The UK government likes to think of this kind of thing as “investment” and that is why these transactions benefit from generous tax breaks, but in fact it is the opposite of investment into the UK – it is moving profitability offshore, out of any country’s tax net.  The state wants to attract big money but the only thing it has to offer in exchange is skewing its tax system in favour of that big money, thereby defeating the purpose of attracting the money to the UK in the first place.

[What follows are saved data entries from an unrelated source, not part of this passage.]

-- ==== Sys2Proof/Machine/Group.lean ====
section
/-! DEFINITION. The board group's sync chain: frames sent, forwarded and received, joining, breaks and restoration, and the
group commands (R52 to R54, R490 to R509). -/
namespace Sys2Proof.Machine

/-- Change the chain's state. -/
def Dev.onGroup (d : Dev) (f : Group → Group) : Dev := { d with group := f d.group }

/-! ### Frames (R494, R495) -/

/-- Characters 1 to 15 of a chain frame. -/
def chainChars (typ : Nat) (turn : Bool) (alarm acc : Nat) (payload : List Byte) : List Byte :=
  let b := le 1 (typ + if turn then 16 else 0) ++ le 1 alarm ++ le 2 acc ++ padTo 9 payload
  b ++ le 2 (crc16 b)

/-- The alarm byte with this device's own bit as it stands (R497). -/
def Dev.alarmByte (d : Dev) (a : Nat) : Nat :=
  let own := 2 ^ d.sys.groupId
  let others := if a.testBit d.sys.groupId then a - own else a
  if d.alarm then others + own else others

/-- The two halves of an adjustment: OP, NS and QNS; SEC (R495, R240). -/
def TimeAdj.fields : TimeAdj → Nat × Nat × Nat
  | .stepAbs t => (0, timeWord t, timeSec t)
  | .stepRel o => (1, (o % timeSecond).toNat / 2 ^ 38, unsigned 48 (o / timeSecond))
  | .slew o => (2, (o % timeSecond).toNat / 2 ^ 38, unsigned 48 (o / timeSecond))
  | .cancelSlew => (3, 0, 0)

/-- The adjustment that two halves spell (R240). -/
def TimeAdj.ofFields (op word sec : Nat) : TimeAdj :=
  match op with
  | 0 => .stepAbs (sec * timeSecond + word * 2 ^ 38)
  | 1 => .stepRel (signed 48 sec * timeSecond + (word * 2 ^ 38 : Nat))
  | 2 => .slew (signed 48 sec * timeSecond + (word * 2 ^ 38 : Nat))
  | _ => .cancelSlew

/-! ### The manager's frames (R496) -/

/-- The manager's frame leaves with a type and payload. -/
def Dev.sendFrame (d : Dev) (typ : Nat) (payload : List Byte) : Dev :=
  d.onGroup (fun g => { g with sent := chainChars typ (d.beatInTurn == 0) (d.alarmByte 0) Config.launch payload })

/-- An act whose last frame has just left falls due sixteen beats on (R496); a GROUP_SEAL knows its act beat from here. -/
def Dev.announced (d : Dev) (seq : Nat) (a : Act) : Dev :=
  d.onGroup (fun g => { g with
    queue := g.queue.tail, half := false, acts := g.acts ++ [(d.beat + 16, seq, a)]
    waits := match g.waits with | some (id, s, 0) => if s = seq then some (id, s, d.beat + 16) else g.waits | w => w })

/-- The frame of a beat that is neither COUNT nor POLL. -/
def Dev.sendNext (d : Dev) : Dev :=
  match d.group.queue with
  | [] => d.sendFrame 2 (le 4 (timeWord d.tb.time) ++ le 5 (timeSec d.tb.time))
  | (seq, .adj a) :: _ =>
    let f := a.fields
    if d.group.half then (d.sendFrame 5 (le 6 f.2.2 ++ le 1 seq)).announced seq (.adj a)
    else (d.sendFrame 4 (le 1 f.1 ++ le 4 f.2.1 ++ le 1 seq)).onGroup (fun g => { g with half := true })
  | (seq, .freq inc disc) :: _ => (d.sendFrame 3 (le 5 inc.toNat ++ le 1 seq)).announced seq (.freq inc disc)
  | (seq, .order k c) :: _ => (d.sendFrame 6 (le 1 k ++ le 1 seq)).announced seq (.order k c)

/-- The manager's frame of the beat that begins. -/
def Dev.managerFrame (d : Dev) : Dev :=
  let i := d.beatInTurn % 8
  if i = 0 then d.sendFrame 1 (le 8 d.beat ++ le 1 (timeSec d.tb.time / 2 ^ 40))
  else if i = 4 then
    let t := if d.group.polled = 7 then 1 else d.group.polled + 1
    (d.sendFrame 7 (le 1 t)).onGroup (fun g => { g with polled := t })
  else d.sendNext

/-- Send an ORDER: 0 close segments, 1 SEAL, 2 QUIET, 3 SERVICE (R495). `cmd` is the command that ends with it. -/
def Dev.sendOrder (d : Dev) (kind : Nat) (cmd : Option Nat) : Dev := d.chainQueue (.order kind cmd)

/-! ### Frames received -/

/-- A worker's time is the manager's no longer: its chain servo's V is frozen, and its time runs on at the last rate (R506). -/
def Timebase.unslaved (t : Timebase) : Timebase := { t with slaved := false, vHeld := t.vHeld || t.slaved }

/-- The group offset takes a value (R53, R54). A turn in which it changes is not a whole one, and a beat that becomes the first of a turn with it leaves
its turn boundary due (R35). -/
def Dev.putOfs (d : Dev) (ofs : BitVec 32) : Dev :=
  let e : Dev := { d with esc := { d.esc with joined := true, grpOfs := ofs } }
  { e with esc := { e.esc with
      turnWhole := d.esc.turnWhole && d.esc.joined && d.esc.grpOfs == ofs
      turnDue := d.esc.turnDue || (decide (d.beatInTurn ≠ 0) && decide (e.beatInTurn = 0)) } }

/-- A worker's beat boundary lies within two cycles of the corrected marker, or slews toward it (R52, R54). On lock after a slew
OFFSET is reported anew. -/
def Dev.phaseLock (d : Dev) : Dev :=
  if d.sys.manager ∨ d.esc.joined = false ∨ d.esc.freeRun then d
  else if d.esc.off.natAbs ≤ 2 then
    let ofs := if d.esc.locked then d.esc.grpOfs else
      match d.group.cntOfs with | some (o, _) => BitVec.ofInt 32 o | none => d.esc.grpOfs
    let d := d.putOfs ofs
    { d with esc := { d.esc with locked := true, slewing := false } }
  else { d with esc := { d.esc with locked := false, slewing := true }, tb := d.tb.unslaved }

/-- A frame that passes its CRC and is not BROKEN is a valid marker: delays, the alarm byte, the phase, and on a worker the frame it
forwards (R497, R498, R501). -/
def Dev.marker (d : Dev) (m : ChainIn) (typ : Nat) (payload : List Byte) : Dev :=
  let wire := d.fld Reg.TB_SYNC_WIRE 15 0
  let h := m.acc + wire
  if d.sys.manager then
    d.onGroup (fun g => { g with
      marker := true, inputValid := true, alarms := m.alarm, ringR := m.delay, ringE := (m.delay : Int) - h
      mismatch := decide (4 < ((m.delay : Int) - h).natAbs) })
  else
    let d := d.onGroup (fun g => { g with
      marker := true, inputValid := true, alarms := m.alarm, hop := h, thru := m.delay
      sent := chainChars typ m.turn (d.alarmByte m.alarm) (h + m.delay) payload })
    ({ d with esc := { d.esc with phase := m.phase, off := m.phase } }).phaseLock

/-- The escapement runs, so that the chain does. -/
def Dev.chainOn (d : Dev) : Bool := d.esc.running

/-- CHAIN_IDLE (R494, R495). -/
def chainIdle (d : Dev) (m : ChainIn) : Dev := if d.chainOn then d.marker m 0 [] else d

Deliberate shortfalls in the tax system have to be made up from elsewhere, and that is where the VAT paid by shoppers at Boots come in.  The whole system is in effect a massive forcible transfer of wealth from millions of not-so-well-off women in the UK to the billionaires who run the private equity firm that bought Boots out.  Those billionaires make a profit out of you, and at the same time the state takes extra money from you in order to provide them a little extra sweetener as a reward for profiting from you, even though they are already vastly wealthier than you.  And neither of them looks like they ever felt the need to wear make-up to a job interview.

These men and their investment partners are in the process of exiting their position in Boots, and while we bid them a hearty good riddance, the tax break they have been benefiting from will continue to benefit Boots’ new owners (Walgreens), who appear to be buying it as part of a structured transaction to avoid gigantic amounts of US tax.